Todo se desplomaba por segundos.
Su fuerza vital era succionada y fluía directamente hacia Ofelia, quien al parecer la convertía en maná puro.
De repente, un grito animalístico llenó el aire.
Liberó una luz brillante y cegadora sobre la muralla, lloviendo sobre la tierra bajo sus pies.
Nadie podía detenerla.
—Los rayos de luz destrozaban huesos, doblaban la columna y hacían que todos se encogieran —la gente intentaba cubrirse los oídos, pero el sufrimiento agonizante era demasiado para que cualquiera pudiera soportarlo—.
La muerte era un sonido terrible.
—Que sea deshecho —Ofelia recuperó el control de su cuerpo, pero ya era demasiado tarde—.
Dejó escapar un grito tan fuerte, que todos cayeron de rodillas y se estremecieron de miedo.
El poder la abrumaba.
Ofelia ardía.
El fuego la consumía desde dentro.
Ella era el poder que se arremolinaba en el cielo.
Ella era las estrellas que circulaban este mundo.
Ella era la luna y su Princesa.
Era una nueva luna en formación, creada para la reparación del mundo, la ruina de todo mal—era la luz misma.
El suelo temblaba, sacudía y se agrietaba.
Los árboles caían a lo lejos.
Las barreras creadas por magia se derrumbaban.
Cuando la luz cesó, monstruos colapsaron en el suelo, inertes y oscurecidos.
Los magos caían de rodillas, sintiendo una pérdida inmensa.
Los vampiros disminuían la velocidad, su sed moría.
Los hombres lobo eran forzados a volver a su forma humana.
Ni una sola persona tenía la fuerza para siquiera pararse.
Por un instante, todos cayeron en una profunda tranquilidad que se transformó en horror.
Los monstruos estaban muertos.
—¡No puedo lanzar un hechizo!
—gritó un mago, mirando sus manos horrorizado.
—¡Mi magia!
¡Mi maná!
—gritó otro horrorizado.
Toda la atención se centró en la mujer sola flotando en el aire, su cabello brillaba dorado, una única gota de sangre roja deslizándose por su vestido.
La reconocerían a mil millas de distancia.
Ophelia Eves Mavez.
Su objetivo, desde el principio, pero ya no más.
Cayó bruscamente al suelo, soltando una poderosa tos de sangre.

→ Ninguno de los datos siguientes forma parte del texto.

/-- R67, R68, R95 to R98, R100, R206, R215, R232: a core's loads, stores and fences: in local DRAM, for the context it acts
for, where an access that meets an uncorrectable error faults; of the completion counters, which a store cannot write; and of a board peer, sent, answered,
refused, and timed out. Rests on the readings and choices of log entries 97, 99. -/
def Obligations.BoardAccessesOfCores : Prop :=
  ∀ (s : State) (c : Core) (a : BitVec 50) (size : BitVec 4) (rd : BitVec 5) (v : Word) (rsp : BoardReply), Wf s →
    dead s = false →
    let n := size.toNat
    let runs := coreWaits s c = false ∧ Sys2Proof.Machine.sizeOk n = true
    let load (r : BoardReply) : Instr := .boardLoad c ⟨.load, rd, size⟩ a r
    let store := Instr.boardStore c ⟨.store, size⟩ a v
    let x := coreOf s c
    let faults (cmd : Instr) (e : CoreExc) : Prop := Does cmd s fun t => Trapped s t c e
    (runs → coreLoc s a = .none → faults (load rsp) .loadAccess ∧ faults store .storeAccess) ∧
    (∀ p, runs → coreLoc s a = .dram p → p + n ≤ populated s →
      let as_ := dataCtx s c
      (∀ bs u, coreRead s p n as_ = (some bs, u) → Does (load rsp) s fun t => Received u t c rd (BitVec.ofNat 64 (ofBytes bs))) ∧
      (∀ u, coreRead s p n as_ = (none, u) → Does (load rsp) s fun t => Trapped u t c .loadAccess) ∧
      (∀ u, coreWrite s p (toBytes n v.toNat) as_ = (true, u) → exec store s = .next u) ∧
      (∀ u, coreWrite s p (toBytes n v.toNat) as_ = (false, u) → Does store s fun t => Trapped u t c .storeAccess)) ∧
    (∀ p, runs → coreLoc s a = .dram p → populated s < p + n → faults (load rsp) .loadAccess ∧ faults store .storeAccess) ∧
    (∀ o, runs → coreLoc s a = .ctrs o → o + n ≤ 0x80000 →
      (Does (load rsp) s fun t => Received s t c rd (BitVec.ofNat 64 (ofBytes (ctrBytes s o n)))) ∧ faults store .storeAccess ∧
      (4 ≤ n → o % n = 0 → Does (.boardLoad c ⟨.lr, rd, size⟩ a rsp) s fun t =>
        (coreOf t c).ctrRes = some (o / 64, ctrBytes s (o - o % 64) 64) ∧
        coreX t c rd.toNat = if rd = 0 then coreX s c 0 else signed n (BitVec.ofNat 64 (ofBytes (ctrBytes s o n))))) ∧
    (runs → coreLoc s a = .board →
      (a.toNat % n ≠ 0 → faults (load rsp) .misaligned ∧ faults store .misaligned) ∧
      faults (.boardLoad c ⟨.lr, rd, size⟩ a rsp) .loadAccess ∧
      (∀ fn, faults (.boardStore c ⟨.sc rd, size⟩ a v) .storeAccess ∧ faults (.boardStore c ⟨.amo fn rd, size⟩ a v) .storeAccess) ∧
      (a.toNat % n = 0 →
        (∃ t, exec store s = .next t ∧ coreOf t c = { x with board := x.board ++ [⟨false, a, 0⟩] } ∧
          SameBut [.cores] s t ∧ (s.tap.pinsTaken = false → t.out = .boardSend c a (toBytes n v.toNat) :: s.out)) ∧
        (∃ t, exec (load .pending) s = .next t ∧ coreOf t c = { x with board := x.board ++ [⟨true, a, 0⟩] } ∧
          SameBut [.cores] s t) ∧
        (Does (load (.data v)) s fun t => Received s t c rd (BitVec.ofNat 64 (v.toNat % 2 ^ (8 * n)))) ∧
        faults (load .refused) .loadAccess)) ∧
    (coreWaits s c = false →
      let fence (o : Bool) : Instr := .boardStore c ⟨.fence o, size⟩ a v
      (∀ b, Does (.boardStore c ⟨.wrs b, size⟩ a v) s fun t => coreOf t c = { x with wrs := some b } ∧ SameBut [.cores] s t) ∧
      Ignored (fence false) s ∧
      ((∀ b ∈ x.board, b.isLoad = true) → Does (fence true) s fun t => coreOf t c = x ∧ SameBut [.cores] s t) ∧
      ((∃ b ∈ x.board, b.isLoad = false) → Does (fence true) s fun t => coreOf t c = { x with fence := true } ∧
        SameBut [.cores] s t) ∧
      ∀ p, coreLoc s a = .dram p → p < populated s →
        exec (.boardStore c ⟨.clean, size⟩ a v) s = .next (cleanLine s (p / 64)) ∧
        exec (.boardStore c ⟨.inval, size⟩ a v) s = .next (setCached s (p / 64) noLine)) ∧
    (∀ b r, x.board = b :: r → b.isLoad = false →
      let left : CoreSt := { x with board := r, fence := x.fence && r.any fun y => ! y.isLoad }
      (∃ t, exec (.boardStoreAcknowledgement c false) s = .next t ∧ coreOf t c = left ∧ SameBut [.cores] s t) ∧
      (∃ t, exec (.boardStoreAcknowledgement c true) s = .next t ∧ coreOf t c = { left with lint16 := true } ∧
        bit (csr t c 2) 62 = true ∧ SameBut [.cores, .csrs] s t) ∧
      (r = [] → rdeadline s ≤ b.age → ∃ t, exec (.boardAccessTimeout c) s = .next t ∧
        coreOf t c = { left with lint16 := true } ∧ bit (csr t c 2) 62 = true ∧ SameBut [.cores, .csrs] s t)) ∧
    (∀ b, x.board = [b] → b.isLoad = true → rdeadline s ≤ b.age → Does (.boardAccessTimeout c) s fun t =>
      Trapped (setCore s c { x with board := [], fence := false }) t c .loadAccess)

/-- R230 to R232, R345: invalidation, and the board accesses of peers that CTX_BEXP admits or refuses. Rests on the
readings and choices of log entries 29, 30. -/
def Obligations.InvalidationAndPeerAccesses : Prop :=
  ∀ (s : State), Wf s →
    (∀ (req : Requester) (all : Bool) (ctx : BitVec 12), Takes s req oXinv stdWriter →
      ∃ t, exec (.xinvGo req all ctx) s = .next t ∧ rbit t oXinv 63 = true ∧ rfld t oXinv 0 12 = ctx.toNat ∧
        (rbit s oXinv 63 = true → rbit t oXinv 62 = true ∧ t.memc = s.memc) ∧
        (rbit s oXinv 63 = false → t.memc = { s.memc with xinvFor := if all then none else some ctx }) ∧
        SameRegs [oXinv] s t ∧ SameBut [.regs, .memc] s t) ∧
    (dead s = false → ∃ t, exec .xinvComplete s = .next t ∧ rbit t oXinv 63 = false ∧ SameRegs [oXinv] s t ∧
      (rbit s oXinv 63 = false → t.memc = s.memc) ∧
      (rbit s oXinv 63 = true → t.memc = { s.memc with xlat := s.memc.xlat.filter fun e =>
        match s.memc.xinvFor with | none => false | some c => e.1 / 2 ^ 32 != c.toNat }) ∧ SameBut [.regs, .memc] s t) ∧
    (dead s = false → ∀ (src : BitVec 2) (acc : BoardAccess),
      let admitted := match acc with
        | .read a n => bexpAllows s src.toNat a.toNat n 0 = true ∧ a.toNat + n ≤ populated s
        | .write a bs => bexpAllows s src.toNat a.toNat bs.length 1 = true ∧ a.toNat + bs.length ≤ populated s
        | .atomic a aop _ _ => bexpAllows s src.toNat a.toNat 8 2 = true ∧ a.toNat + 8 ≤ populated s ∧ aop ≠ 3
      (¬ admitted → ∃ t, exec (.boardAccessArrival src acc) s = .next t ∧ SameRegs [oWdrop] s t ∧ SameBut [.regs] s t ∧
        rfld t oWdrop 8 8 = min (rfld s oWdrop 8 8 + 1) 255 ∧
        (s.tap.pinsTaken = false → t.out = .boardRsp src none :: s.out)) ∧
      (admitted → match acc with
        | .read a n => ∀ r t, memRead s a.toNat n none = (r, t) →
          exec (.boardAccessArrival src acc) s = .next (emit t (.boardRsp src r))
        | .write a bs => exec (.boardAccessArrival src acc) s = .next (emit (memWrite s a.toNat bs none) (.boardRsp src (some [])))
        | .atomic a aop x y => ∀ bs t, memRead s a.toNat 8 none = (some bs, t) →
          exec (.boardAccessArrival src acc) s = .next (emit (memWrite t a.toNat
            (toBytes 8 (atomNew aop.toNat (BitVec.ofNat 64 (ofBytes bs)) x y).toNat) none) (.boardRsp src (some bs)))))

/-- R234, R235, R239, R240, R247: registering, refusing, staging and revoking a window, its drain and its quiet period. Rests on the
readings and choices of log entry 33. -/
def Obligations.WindowLifecycle : Prop :=
  ∀ (s : State) (req : Requester) (w : BitVec 16) (v : Word), Wf s →
    let write (word : BitVec 2) : Instr := .windowTableWrite req w word 8 v
    let rsn (t : State) : Nat := rfld t oWstat 0 4
    (∀ word, Takes s req (oWin w.toNat word.toNat) hostOrHs →
      (word = 0 → bit v 63 = true → winCheckReg s w.toNat v = 0 → ∃ t, exec (write word) s = .next t ∧ rsn t = 0 ∧
        reg t (oWin w.toNat 0) = v ∧ reg t (oWin w.toNat 3) = 0 ∧
        SameRegs [oWstat, oWin w.toNat 0, oWin w.toNat 3] s t ∧ SameBut [.regs] s t) ∧
      (word = 0 → bit v 63 = true → winCheckReg s w.toNat v ≠ 0 → ∃ t, exec (write word) s = .next t ∧
        rsn t = winCheckReg s w.toNat v % 16 ∧ SameRegs [oWstat] s t ∧ SameBut [.regs] s t) ∧
      (word = 0 → bit v 63 = false → ∃ t, exec (write word) s = .next t ∧ rsn t = 0 ∧ winV t w.toNat = false ∧
        (winV s w.toNat = true → t.draining = s.draining ++ [w] ∧ rbit t oWstat 63 = true) ∧
        SameRegs [oWstat, oWin w.toNat 0] s t ∧ SameBut [.regs, .draining] s t) ∧
      ((word = 1 ∨ word = 2) → winV s w.toNat = true → ∃ t, exec (write word) s = .next t ∧ rsn t = 6 ∧
        SameRegs [oWstat] s t ∧ SameBut [.regs] s t) ∧
      (word = 1 → winV s w.toNat = false → ∃ t, exec (write word) s = .next t ∧
        rfld t (oWin w.toNat 1) 0 48 = fld v 0 48 ∧ SameRegs [oWin w.toNat 1] s t ∧ SameBut [.regs] s t) ∧
      (word = 2 → winV s w.toNat = false → ∃ t, exec (write word) s = .next t ∧
        rfld t (oWin w.toNat 2) 0 41 = fld v 0 41 ∧ SameRegs [oWin w.toNat 2] s t ∧ SameBut [.regs] s t)) ∧
    (dead s = false → s.draining = [w] → winWaits s w = false → ∃ t, exec .revocationDrainEnd s = .next t ∧ t.draining = [] ∧
      rbit t oWstat 63 = false ∧ t.quiet = tabSet s.quiet 0 w.toNat (2 * rfld s oRcfg 0 6 + rfld s oBobCfg 0 16 + 3) ∧
      SameRegs [oWstat] s t ∧ SameBut [.regs, .draining, .quiet] s t) ∧
    (dead s = false → tabGet s.quiet 0 w.toNat = 1 →
      exec (.windowQuietEnd w) s = .next { s with quiet := tabSet s.quiet 0 w.toNat 0 })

Rojo carmesí, como el resto de ellos.
Cerró los ojos casi en agotamiento y quedó inmóvil en el suelo.
Ofelia sabía lo que había hecho.
Había canalizado el poder de las estrellas.

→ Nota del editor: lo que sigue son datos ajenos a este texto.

-- ==== Sys2Proof/Laws/State.lean ====
section
/-! SUPPORT. What each update of the state leaves as it was, and what a register or a part reads after it. A
proof (rfl) keeps simp from folding the update into the kernel's own comparison of states. -/

namespace Sys2Proof.Machine

variable (s : State)

/-! setReg -/

@[simp] theorem setReg_off (o : Nat) (v : Word) : (setReg s o v).off = s.off := (rfl)
@[simp] theorem setReg_posId (o : Nat) (v : Word) : (setReg s o v).posId = s.posId := (rfl)
@[simp] theorem setReg_csrs (o : Nat) (v : Word) : (setReg s o v).csrs = s.csrs := (rfl)
@[simp] theorem setReg_cores (o : Nat) (v : Word) : (setReg s o v).cores = s.cores := (rfl)
@[simp] theorem setReg_tiles (o : Nat) (v : Word) : (setReg s o v).tiles = s.tiles := (rfl)
@[simp] theorem setReg_sections (o : Nat) (v : Word) : (setReg s o v).sections = s.sections := (rfl)
@[simp] theorem setReg_dram (o : Nat) (v : Word) : (setReg s o v).dram = s.dram := (rfl)
@[simp] theorem setReg_hostMem (o : Nat) (v : Word) : (setReg s o v).hostMem = s.hostMem := (rfl)
@[simp] theorem setReg_memc (o : Nat) (v : Word) : (setReg s o v).memc = s.memc := (rfl)
@[simp] theorem setReg_ports (o : Nat) (v : Word) : (setReg s o v).ports = s.ports := (rfl)
@[simp] theorem setReg_router (o : Nat) (v : Word) : (setReg s o v).router = s.router := (rfl)
@[simp] theorem setReg_engines (o : Nat) (v : Word) : (setReg s o v).engines = s.engines := (rfl)
@[simp] theorem setReg_respQ (o : Nat) (v : Word) : (setReg s o v).respQ = s.respQ := (rfl)
@[simp] theorem setReg_queues (o : Nat) (v : Word) : (setReg s o v).queues = s.queues := (rfl)
@[simp] theorem setReg_credit (o : Nat) (v : Word) : (setReg s o v).credit = s.credit := (rfl)
@[simp] theorem setReg_lastQ (o : Nat) (v : Word) : (setReg s o v).lastQ = s.lastQ := (rfl)
@[simp] theorem setReg_fences (o : Nat) (v : Word) : (setReg s o v).fences = s.fences := (rfl)
@[simp] theorem setReg_quiet (o : Nat) (v : Word) : (setReg s o v).quiet = s.quiet := (rfl)
@[simp] theorem setReg_draining (o : Nat) (v : Word) : (setReg s o v).draining = s.draining := (rfl)
@[simp] theorem setReg_faults (o : Nat) (v : Word) : (setReg s o v).faults = s.faults := (rfl)
@[simp] theorem setReg_stitch (o : Nat) (v : Word) : (setReg s o v).stitch = s.stitch := (rfl)
@[simp] theorem setReg_seam (o : Nat) (v : Word) : (setReg s o v).seam = s.seam := (rfl)
@[simp] theorem setReg_mgr (o : Nat) (v : Word) : (setReg s o v).mgr = s.mgr := (rfl)
@[simp] theorem setReg_sec (o : Nat) (v : Word) : (setReg s o v).sec = s.sec := (rfl)
@[simp] theorem setReg_power (o : Nat) (v : Word) : (setReg s o v).power = s.power := (rfl)
@[simp] theorem setReg_mbx (o : Nat) (v : Word) : (setReg s o v).mbx = s.mbx := (rfl)
@[simp] theorem setReg_host (o : Nat) (v : Word) : (setReg s o v).host = s.host := (rfl)
@[simp] theorem setReg_tap (o : Nat) (v : Word) : (setReg s o v).tap = s.tap := (rfl)
@[simp] theorem setReg_nv (o : Nat) (v : Word) : (setReg s o v).nv = s.nv := (rfl)
@[simp] theorem setReg_withheld (o : Nat) (v : Word) : (setReg s o v).withheld = s.withheld := (rfl)
@[simp] theorem setReg_out (o : Nat) (v : Word) : (setReg s o v).out = s.out := (rfl)
@[simp] theorem setReg_free (o : Nat) (v : Word) : (setReg s o v).free = s.free := (rfl)
@[simp] theorem setReg_pending (o : Nat) (v : Word) : (setReg s o v).pending = s.pending := (rfl)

Prácticamente se había convertido en la luna, toda su figura resplandeciendo con misticismo mientras convocaba el hechizo más fuerte de todos para eliminar toda la magia de esta tierra.
La tarea solo podía ser lograda por su habilidad de extraer la fuerza vital de dentro y alrededor de ella.
Todo el mundo se detuvo para Ofelia.
Un solo hechizo.
El más fuerte de su tipo.
Este momento pasaría a la historia.
El Lamento Final.
—Atlas, lo has logrado.
Y de la noche a la mañana, nacida de las cenizas del mundo que arruinó y salvó, se hizo una diosa.
Ella, que alteró el universo, el tiempo y la vida en sí misma—la última de los nuevos dioses, reconocida por nadie en este momento, pero por todos en el futuro distante.